As in other countries of Central Asia and elsewhere, China has pursued a tentative soft power strategy in Uzbekistan. In 2005, it opened its first local branch of the Confucius Institute — the overseas Chinese culture-promotion organization that is an equivalent to the British Council or Germany’s Goethe-Institut. The institute has a reasonably robust following and provides scholarships for Uzbeks looking to study in China. Graduates from Chinese universities typically end up working in Chinese companies, so Uzbekistan is like its neighbors, bereft of dependable China specialists in academia.
Since Uzbek media is more strictly policed than in Kazakhstan or Kyrgyzstan, which have both seen voluble displays of Sinophobic sentiment, the strength of public attitudes toward China have been heavily attenuated.
“Uzbeks are diffident in their attitude toward Chinese, particularly in the provinces among believers, who regard them to be alien on a religious level,” Nazirov said.
Nazirov said that if there is one point of contention though, it is over the fact that Uzbekistan exports large amounts of natural gas to China, leading to shortages among households in the cold winter months.
Still, symbolism in international relations counts for a lot.
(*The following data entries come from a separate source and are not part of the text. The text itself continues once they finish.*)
-- ==== Sys2Proof/Machine/Settle.lean ====
section
/-! DEFINITION. The Settlement Unit: the settlement arithmetic, the close, owed closes with their triggers and retries,
and the wall-time events on which the owners act (chapter 5; R47 to R50, R72). -/
namespace Sys2Proof.Machine

/-! ### Settlement arithmetic (R94 to R98) -/

/-- The figures of a settlement (R94). -/
structure Settlement where
  bands : List SnapBand
  earned : Nat
  billable : Nat
  applied : Nat
  creditOut : Nat
  forfeit : Nat
  deriving DecidableEq, Repr

/-- The bands of a calendar with `nb` bands, ascending. -/
def bandsBelow (nb : Nat) : List (Fin 8) := ([0, 1, 2, 3, 4, 5, 6, 7] : List (Fin 8)).filter fun b => decide (b.val < nb)

/-- The credit a band earns: its surplus times its value factor, in per mille, the remainder discarded (R96). -/
def earnOf (imp exp value : Nat) : Nat := (exp - imp) * value / 1000

/-- The value factor of a band, 0 where the table has no such band. -/
def valueOf (entries : List BandEntry) (b : Fin 8) : Nat :=
  match entries[b.val]? with
  | some e => e.value
  | none => 0

/-- The bands below nb in ascending offset rank (R97). -/
def rankOrder (entries : List BandEntry) : List (Fin 8) :=
  ([0, 1, 2, 3, 4, 5, 6, 7] : List (Fin 8)).flatMap fun r =>
    (bandsBelow entries.length).filter fun b =>
      match entries[b.val]? with
      | some e => e.rank == r
      | none => false

/-- The pool is applied to the bands with net import, one at a time in the order given (R97): the pool that remains,
and what was applied to each band. -/
def applyPool (imp exp : Vector Nat 8) : List (Fin 8) → Nat → Nat × List (Fin 8 × Nat)
  | [], pool => (pool, [])
  | b :: rest, pool =>
    let a := min pool (imp[b] - exp[b])
    let r := applyPool imp exp rest (pool - a)
    (r.1, (b, a) :: r.2)

/-- What `applied` gives to a band: 0 for a band passed over (R97). -/
def appliedTo (applied : List (Fin 8 × Nat)) (b : Fin 8) : Nat := ((applied.filter fun x => x.1 == b).map (·.2)).sum

/-- TOTAL mode (R95, R98). -/
def settleTotal (nb : Nat) (imp exp : Vector Nat 8) (credit cap : Nat) : Settlement :=
  let bands := bandsBelow nb
  let totImp := (bands.map fun b => imp[b]).sum
  let totExp := (bands.map fun b => exp[b]).sum
  let earned := totExp - totImp
  let applied := min credit (totImp - totExp)
  let pool := credit + earned - applied
  { bands := bands.map fun b => { imp := imp[b], exp := exp[b], billable := none }
    earned := earned
    billable := totImp - totExp - applied
    applied := applied
    creditOut := min pool cap
    forfeit := pool - min pool cap }

/-- BANDED mode (R96 to R98). -/
def settleBanded (entries : List BandEntry) (imp exp : Vector Nat 8) (credit cap : Nat) : Settlement :=
  let bands := bandsBelow entries.length
  let earned := (bands.map fun b => earnOf imp[b] exp[b] (valueOf entries b)).sum
  let r := applyPool imp exp (rankOrder entries) (credit + earned)
  let billable (b : Fin 8) := imp[b] - exp[b] - appliedTo r.2 b
  { bands := bands.map fun b => { imp := imp[b], exp := exp[b], billable := some (billable b) }
    earned := earned
    billable := (bands.map billable).sum
    applied := (r.2.map (·.2)).sum
    creditOut := min r.1 cap
    forfeit := r.1 - min r.1 cap }

/-- The entries of a calendar's band table. -/
def Calendar.entries (c : Calendar) : List BandEntry :=
  match c.bands with
  | some t => t.entries
  | none => []

/-- The settlement of a period (R94). -/
def settle (mode : SetMode) (c : Calendar) (imp exp : Vector Nat 8) (credit cap : Nat) : Settlement :=
  match mode with
  | .total => settleTotal c.nb imp exp credit cap
  | .banded => settleBanded c.entries imp exp credit cap

/-! ### The close (R85, R91, R92, R99) -/

/-- What a close is performed for: its reason, its merged-trigger count, the billing date it records when SCHEDULED,
and whether it carries an activation (R91). -/
structure CloseOrder where
  reason : Reason
  merged : Nat
  date : Option Nat
  activates : Bool
  deriving DecidableEq, Repr

/-- The slot a close performed now would take: all of R85's conditions hold. -/
def closeSlot (s : State) : Option Nat :=
  if s.sup.supply = .run ∧ s.sup.restarting = false ∧ s.reg.period < periodMax then s.hst.grant else none

/-- The billing date a close records, for a SCHEDULED reason alone (R91 stage 7, R99). -/
def CloseOrder.billingDate (o : CloseOrder) : Option Nat :=
  match o.reason with
  | .scheduled => o.date
  | _ => none

/-- The settlement of the open period as it stands (R94). -/
def settlementNow (s : State) : Settlement :=
  settle s.set.mode s.cal.active s.reg.imp s.reg.exp s.reg.credit s.set.cap

/-- The snapshot record of a close performed now (R99). -/
def snapshotNow (o : CloseOrder) (s : State) : Snapshot :=
  let x := settlementNow s
  { number := s.reg.period, reason := o.reason, merged := o.merged, openTime := s.reg.openTime,
    closeTime := s.tim.stamp, calName := s.cal.active.name, mode := s.set.mode, bands := x.bands,
    billable := x.billable, applied := x.applied, creditIn := s.reg.credit, creditOut := x.creditOut,
    forfeit := x.forfeit, ti := s.reg.ti, te := s.reg.te, billingDate := o.billingDate, flags := s.reg.flags,
    counters := s.frx.counters }

/-- The flags a period opens with (R92): FRAME_LOSS_SEEN while the lost-seen flag stands (R15), TIME_INVALID_SEEN while
time is INVALID (R34). -/
def openingFlags (s : State) : PeriodFlags :=
  { PeriodFlags.clear with frameLossSeen := s.frx.lostSeen, timeInvalidSeen := !s.tim.valid }

/-- Stage 4 of a close: the Register Bank and the frame counters of the new period (R92). -/
def openPeriod (s : State) : State :=
  let x := settlementNow s
  { s with
    reg := { s.reg with
      credit := x.creditOut, forfeit := addWh s.reg.forfeit x.forfeit, imp := .replicate 8 0, exp := .replicate 8 0,
      tiOpen := s.reg.ti, teOpen := s.reg.te, period := s.reg.period + 1, openTime := s.tim.stamp,
      flags := openingFlags s }
    frx := { s.frx with counters := .zero } }

/-- A close is performed in the slot granted, its eight stages as one event (R91). -/
def performClose (o : CloseOrder) (slot : Nat) (s : State) : State :=
  let snap := snapshotNow o s
  let s := updHst (fun h => ({ h.reserve slot with
    queue := h.queue ++ [{ snap := snap, slot := slot, fails := 0 }] } : Hst).judgeLogPreErase) s
  let s := openPeriod s
  let s := if o.activates then activate s else s
  let s := raise .periodClosed s
  let s := if o.reason = .scheduled then { s with tim := { s.tim with lastClose := o.date } } else s
  { s with set := { s.set with owed := none } }

/-- The close of a trigger that finds none owed (R85, R91). -/
def triggerOrder (r : Reason) (date : Option Nat) : CloseOrder :=
  { reason := r, merged := 1, date := date, activates := r == .calendar }

/-- The close of an owed-close record (R91). -/
def Owed.order (o : Owed) : CloseOrder :=
  { reason := o.first, merged := o.count, date := o.date, activates := o.calFlag }

/-- The later of two dates of which either may be absent. -/
def laterDate : Option Nat → Option Nat → Option Nat
  | some a, some b => some (max a b)
  | some a, none => some a
  | none, b => b

/-- A trigger merges into the owed-close record (R87). -/
def Owed.merge (r : Reason) (date : Option Nat) (o : Owed) : Owed :=
  { o with count := min 65535 (o.count + 1), calFlag := o.calFlag || r == .calendar, date := laterDate o.date date }

/-- A close trigger (R85 to R87): merged into an owed close, else performed at once, else owed. -/
def trigger (r : Reason) (date : Option Nat) (s : State) : State :=
  match s.set.owed with
  | some o => raise .closeDeferred { s with set := { s.set with owed := some (o.merge r date) } }
  | none =>
    match closeSlot s with
    | some slot => performClose (triggerOrder r date) slot s
    | none =>
      raise .closeDeferred { s with set := { s.set with
        owed := some { first := r, count := 1, calFlag := r == .calendar, date := date } } }

/-- The retry of an owed close (R88). -/
def retryOwed (s : State) : State :=
  match s.set.owed with
  | some o =>
    match closeSlot s with
    | some slot => performClose o.order slot s
    | none => s
  | none => s

/-! ### Scheduled closes (R81, R82) -/

/-- A billing date is already closed (R81). -/
def alreadyClosed (s : State) (day : Nat) : Bool :=
  match s.tim.lastClose with
  | some d => decide (day ≤ d)
  | none => false

/-- A billing date that the owed-close record already holds (R81). -/
def alreadyOwed (s : State) (day : Nat) : Bool :=
  match s.set.owed with
  | some o => o.date == some day
  | none => false

/-- A local day is a billing date under a billing day (R81). -/
def isBillingDate (billingDay day : Nat) : Bool := billingDay != 0 && (dateOf day).day == billingDay

/-- The judgement of one local date for a scheduled close (R81). -/
def scheduledDue (s : State) (day : Nat) : Bool :=
  isBillingDate s.set.day day && !alreadyClosed s day && !alreadyOwed s day

/-- A local midnight: the scheduled-close judgement, then the retry of an owed close (R81, R88). -/
def localMidnight (s : State) : State :=
  let day := s.tim.localDay
  retryOwed (if scheduledDue s day then trigger .scheduled (some day) s else s)

/-- The latest billing date whose midnight lies after local time `earlier` and at or before `present` (R82). A billing
day recurs within 31 days. -/
def passedBilling (billingDay earlier present : Nat) : Option Nat :=
  ((List.range 31).find? fun k => decide (k ≤ present / 86400) && isBillingDate billingDay (present / 86400 - k)).bind
    fun k => if earlier < 86400 * (present / 86400 - k) then some (present / 86400 - k) else none

/-- Whether a span of local time holds a local midnight (R82). -/
def midnightPassed (earlier present : Nat) : Bool := decide (earlier / 86400 < present / 86400)

/-- The date a step or resume event makes a trigger for, its earlier local time given where it is VALID (R82). -/
def stepDue (earlier : Option Nat) (s : State) : Option Nat :=
  match earlier with
  | some e =>
    if s.tim.valid then
      match passedBilling s.set.day e s.tim.localSec with
      | some d => if !alreadyClosed s d && !alreadyOwed s d then some d else none
      | none => none
    else none
  | none => none

/-- Whether a step event prompts the retry of an owed close; a resume event always does (R82, R88). With the earlier or
the present time INVALID a step covers no midnight (assumption 48). -/
def stepRetries (resume : Bool) (earlier : Option Nat) (s : State) : Bool :=
  resume ||
    match earlier with
    | some e => s.tim.valid && midnightPassed e s.tim.localSec
    | none => false

/-- The scheduled trigger of a step or resume event, for the date its judgement found. Where the retry came first and
the close it performed has closed that date, none is made (R81, R89; assumption 43). -/
def stepTrigger (due : Option Nat) (s : State) : State :=
  match due with
  | some d => if alreadyClosed s d then s else trigger .scheduled (some d) s
  | none => s

/-- A new trigger and the retry of a close owed already fall together on a step or resume event (R89). -/
def triggerMeetsRetry (resume : Bool) (earlier : Option Nat) (s : State) : Bool :=
  s.set.owed.isSome && (stepDue earlier s).isSome && stepRetries resume earlier s

/-- The Settlement Unit's part of a step or resume event (R82). With a close owed, the new trigger and the retry fall
together (R89, assumption 5). -/
def settleStep (resume : Bool) (earlier : Option Nat) (s : State) : State :=
  let due := stepDue earlier s
  let retries := stepRetries resume earlier s
  eitherIf (triggerMeetsRetry resume earlier s) (stepTrigger due)
    (fun s => if retries then retryOwed s else s) s

/-! ### Activation (R72 to R74) and the wall-time events -/

/-- The activation time, if it has come, becomes absent and the activation is triggered (R72, R74). -/
def checkActivation (s : State) : State :=
  if activationDue s then trigger .calendar none { s with cal := { s.cal with activation := none } } else s

/-- The Tariff Calendar's part of a local minute: the evaluation and the activation check, two evaluation events that fall
together where an activation is due (R55, R72). -/
def calendarEvent (s : State) : State := eitherIf (activationDue s) evalBand checkActivation s

/-- The order in which the calendar and the Settlement Unit take one event can show: an activation is due, or the close
that is owed carries one (R47, R55). -/
def calendarMeetsClose (s : State) : Bool := activationDue s || s.activationOwed

/-- A local minute, raised with the local midnight of the same boundary where it is one. Where a close may activate, the
evaluation, the activation check and the midnight are taken in any order (R47, R55, R81; assumptions 5, 46). -/
def localMinute (s : State) : State :=
  if s.tim.localMinute = 0 then
    if calendarMeetsClose s then anyOrder [evalBand, checkActivation, localMidnight] s else localMidnight (evalBand s)
  else calendarEvent s

/-- The calendar and the Settlement Unit take a step or resume event. Where a close may activate, the evaluation, the
activation check, the scheduled trigger and the retry of an owed close are taken in any order (R50, R55, R82, R89;
assumptions 5, 46). -/
def takeStep (resume : Bool) (earlier : Option Nat) (s : State) : State :=
  if calendarMeetsClose s then
    let due := stepDue earlier s
    let retries := stepRetries resume earlier s
    anyOrder [evalBand, checkActivation, stepTrigger due, fun s => if retries then retryOwed s else s] s
  else settleStep resume earlier (evalBand s)

/-- The owners act on a step or resume event (R48 to R50): the cap expiries, the calendar, the settlement. -/
def stepEvent (resume : Bool) (earlier : Option Nat) (s : State) : State := takeStep resume earlier (capExpiry s)

/-- The earlier local time of an event that carries an earlier wall time, where that is present and VALID (R82). -/
def earlierLocal (w : Option WallTime) (offset : Int) : Option Nat :=
  match w with
  | some w => if w.valid then some (localSeconds w.utc offset) else none
  | none => none

/-- The Time Base's events at an advance of the UTC count in RUN with time VALID (R47). -/
def secondEvents (s : State) : State :=
  let s := capExpiry s
  if s.tim.localSec % 60 = 0 then localMinute s else s

end Sys2Proof.Machine
end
As is his custom, Karimov snubbed May 9 anniversary celebrations in Moscow commemorating the end of World War II. But in September, he paid a trip to Beijing to mark the same historical event.
“Uzbekistan doesn’t use the term Great Fatherland War (as in Russia). Instead they use World War II,” said Maxim Matnazarov, an Uzbek historian based in Moscow. “From an ideological viewpoint, the Chinese victory parade matches the position on the war adopted by Uzbekistan.”
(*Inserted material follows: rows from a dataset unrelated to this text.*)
/-- CHECKPOINT_PROGRAM_COMPLETE: both slots of the position are written, and the position is the ring's last. Both VALID:
it is the newest checkpoint and the interval starts anew. Otherwise the captured content waits for its retry, and a
failed retry marks the area FAILED with STORE_FAULT, ending request and retry (log 38). The ring pre-erase is then judged.
With no checkpoint program in progress nothing happens (log 3). -/
def Sys2Proof.Claim.CheckpointProgramComplete : Prop :=
  ∀ (v0 v1 : Bool) (s : State), s.sup.powered = true →
    ((∀ c p r, s.hst.engine ≠ .checkpoint c p r) →
      exec (.checkpointProgramComplete v0 v1) s = .next (finish s)) ∧
    (∀ c p r, s.hst.engine = .checkpoint c p r →
      let half (n : Fin 2) (v : Bool) : SlotContent := if v then .half n c else .junk
      let h : Hst := { s.hst with
        store := Store.put (Store.put s.hst.store (2 * p) (half 0 v0)) (2 * p + 1) (half 1 v1)
        ckptSector := p / 8, ckptLast := some (p % 8), engine := .idle }
      ((v0 && v1) = true → exec (.checkpointProgramComplete v0 v1) s = .next (finish (judgeRing { s with
        hst := { h with newestSeq := some c.seq, periodicFrom := s.tim.runMs, periodicFired := false } }))) ∧
      ((v0 && v1) = false → r = false → exec (.checkpointProgramComplete v0 v1) s =
        .next (finish (judgeRing { s with hst := { h with ckptRetry := some c } }))) ∧
      ((v0 && v1) = false → r = true → exec (.checkpointProgramComplete v0 v1) s =
        .next (finish (judgeRing (raise .storeFault { s with
          hst := { h with ckptFailed := true, ckptReq := none, ckptRetry := none } })))))

/-- PERIODIC_CHECKPOINT_TIMER requests a PERIODIC checkpoint 900 s after the interval's start, once, and not while the
area is FAILED (log 2, log 36). -/
def Sys2Proof.Claim.PeriodicTimer : Prop :=
  ∀ s : State, s.sup.powered = true →
    (s.hst.periodicFired = false → s.hst.ckptFailed = false → exec .periodicCheckpointTimer s =
      .next (finish (requestCheckpoint .periodic { passTo (s.hst.periodicFrom + 900000) s with
        hst := { s.hst with periodicFired := true } }))) ∧
    (s.hst.periodicFired = true ∨ s.hst.ckptFailed = true → exec .periodicCheckpointTimer s = .next (finish s))

/-- Checkpoints: how requests join, the record position, what one captures and recovery brings back, the end of its
program, the judgement of the ring, and the checkpoint interval. -/
def Obligations.Checkpoints : Prop :=
  CheckpointRequest ∧ RecordPosition ∧ CaptureComesBack ∧ CheckpointProgramComplete ∧ RingJudgement ∧ PeriodicTimer

/-- CALENDAR_PART_PROGRAM_COMPLETE: a VALID part is written and the next follows in the next slot; after the last part a
write edited meanwhile is stale, one of the passive calendar marks it persisted, one of the active calendar's present
content gives the designation its image where that names the sector, all but the stale with a CALENDAR checkpoint. An
INVALID part is programmed again in the next slot, and a second failure marks the image area FAILED with STORE_FAULT,
ending every write (log 34). With no part program in progress nothing happens (log 3). -/
def Sys2Proof.Claim.PartProgramComplete : Prop :=
  ∀ s : State, s.sup.powered = true →
    (∀ valid : Bool, s.hst.engine ≠ .part → exec (.calendarPartProgramComplete valid) s = .next (finish s)) ∧
    (∀ j, s.hst.engine = .part → s.hst.calJob = some j →
      let k := 16 * j.sector + j.slot
      let good : Hst := { s.hst with store := Store.put s.hst.store k (.part j.next j.parts j.content), engine := .idle }
      let bad : Hst := { s.hst with store := Store.put s.hst.store k .junk, engine := .idle }
      let ended := { s with hst := { good with calJob := none } }
      (j.next ≠ j.parts → exec (.calendarPartProgramComplete true) s = .next (finish { s with hst := { good with
        calJob := some { j with slot := j.slot + 1, next := j.next + 1 } } })) ∧
      (j.next = j.parts → j.edited = true →
        exec (.calendarPartProgramComplete true) s = .next (finish ended)) ∧
      (j.next = j.parts → j.edited = false → j.ofActive = false → exec (.calendarPartProgramComplete true) s =
        .next (finish (requestCheckpoint .calendar { ended with cal := { s.cal with persisted := true } }))) ∧
      (j.next = j.parts → j.edited = false → j.ofActive = true →
        (s.cal.designation = some j.sector ∧ j.content = s.cal.active → exec (.calendarPartProgramComplete true) s =
          .next (finish (requestCheckpoint .calendar { ended with cal := { s.cal with imageHeld := true } }))) ∧
        (¬(s.cal.designation = some j.sector ∧ j.content = s.cal.active) →
          exec (.calendarPartProgramComplete true) s = .next (finish (requestCheckpoint .calendar ended)))) ∧
      (j.failed = false → exec (.calendarPartProgramComplete false) s = .next (finish { s with hst := { bad with
        calJob := some { j with slot := j.slot + 1, failed := true } } })) ∧
      (j.failed = true → exec (.calendarPartProgramComplete false) s = .next (finish (raise .storeFault { s with
        hst := { bad with calFailed := true, calJob := none, calWaiting := [] } }))))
According to a translator at a company working on the Angren-Pap railroad, jobs created at their project have been equitably distributed, minimizing potential for disgruntlement among Uzbeks.
“Out of the 1,500 or so railroad workers, around half are Uzbek laborers and technicians. The government likes the Chinese because most of them are atheists, unlike the Turks who get involved in religious propaganda. The Chinese need nothing here but business,” the translator, whose name has been withheld, told EurasiaNet.org.
The government provides no transparent labor data, or even figures about how many Chinese laborers actually live and work in Uzbekistan, so it is anybody’s guess if that picture is the same across the board.
Even if China is doing much of the running and Russia is gradually losing what hold it has in Uzbekistan, Tashkent has made efforts to also draw in other big international partners.
One key event came on May 21 with the opening of Central Asia’s largest chemical processing plant at the site of the Surgil gas field in northwestern Uzbekistan. The $4 billion complex was developed jointly with South Korean companies and will be able to refine 4.5 billion cubic meters of natural gas annually.
Addressing South Korean Prime Minister Hwang Kyo-ahn, who attended the opening ceremony, Uzbek Prime Minister Shavkat Mirziyoyev stressed the importance of the project.
“The Surgil project is a new symbol in the development of the friendship between our two nations and a locomotive for economic cooperation,” Mirziyoyev said. “The Uzbek government will provide full support for all projects involving South Korean companies.”
Observers say Tashkent will need more of that to maintain balance among suitors.
“As long as Tashkent pursues it security policy of diversifying links, it will regard China, South Korea and other countries on the same level. For Uzbekistan, China is first and foremost money,” Matnazarov told EurasiaNet.org.